◆ Task to carry out ◆
Write the records out once more, so that nothing differs from the original.

◆ Saved entries ◆
•••
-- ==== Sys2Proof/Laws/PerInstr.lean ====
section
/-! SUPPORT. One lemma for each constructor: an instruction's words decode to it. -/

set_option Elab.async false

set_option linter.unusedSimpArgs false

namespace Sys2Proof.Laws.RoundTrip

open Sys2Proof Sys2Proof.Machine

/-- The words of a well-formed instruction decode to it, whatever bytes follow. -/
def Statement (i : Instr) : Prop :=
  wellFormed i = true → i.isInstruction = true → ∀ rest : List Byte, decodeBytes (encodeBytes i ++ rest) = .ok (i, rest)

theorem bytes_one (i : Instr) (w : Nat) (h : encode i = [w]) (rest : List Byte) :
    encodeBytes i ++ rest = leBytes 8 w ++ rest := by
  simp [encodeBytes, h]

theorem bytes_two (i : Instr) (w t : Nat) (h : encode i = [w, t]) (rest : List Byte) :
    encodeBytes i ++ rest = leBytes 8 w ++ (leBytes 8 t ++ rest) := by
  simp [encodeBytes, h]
•••
◆ Problem solution ◆
-- ==== Sys2Proof/Laws/PerInstr.lean ====
section
/-! SUPPORT. One lemma for each constructor: an instruction's words decode to it. -/

set_option Elab.async false

set_option linter.unusedSimpArgs false

namespace Sys2Proof.Laws.RoundTrip

open Sys2Proof Sys2Proof.Machine

/-- The words of a well-formed instruction decode to it, whatever bytes follow. -/
def Statement (i : Instr) : Prop :=
  wellFormed i = true → i.isInstruction = true → ∀ rest : List Byte, decodeBytes (encodeBytes i ++ rest) = .ok (i, rest)

theorem bytes_one (i : Instr) (w : Nat) (h : encode i = [w]) (rest : List Byte) :
    encodeBytes i ++ rest = leBytes 8 w ++ rest := by
  simp [encodeBytes, h]

theorem bytes_two (i : Instr) (w t : Nat) (h : encode i = [w, t]) (rest : List Byte) :
    encodeBytes i ++ rest = leBytes 8 w ++ (leBytes 8 t ++ rest) := by
  simp [encodeBytes, h]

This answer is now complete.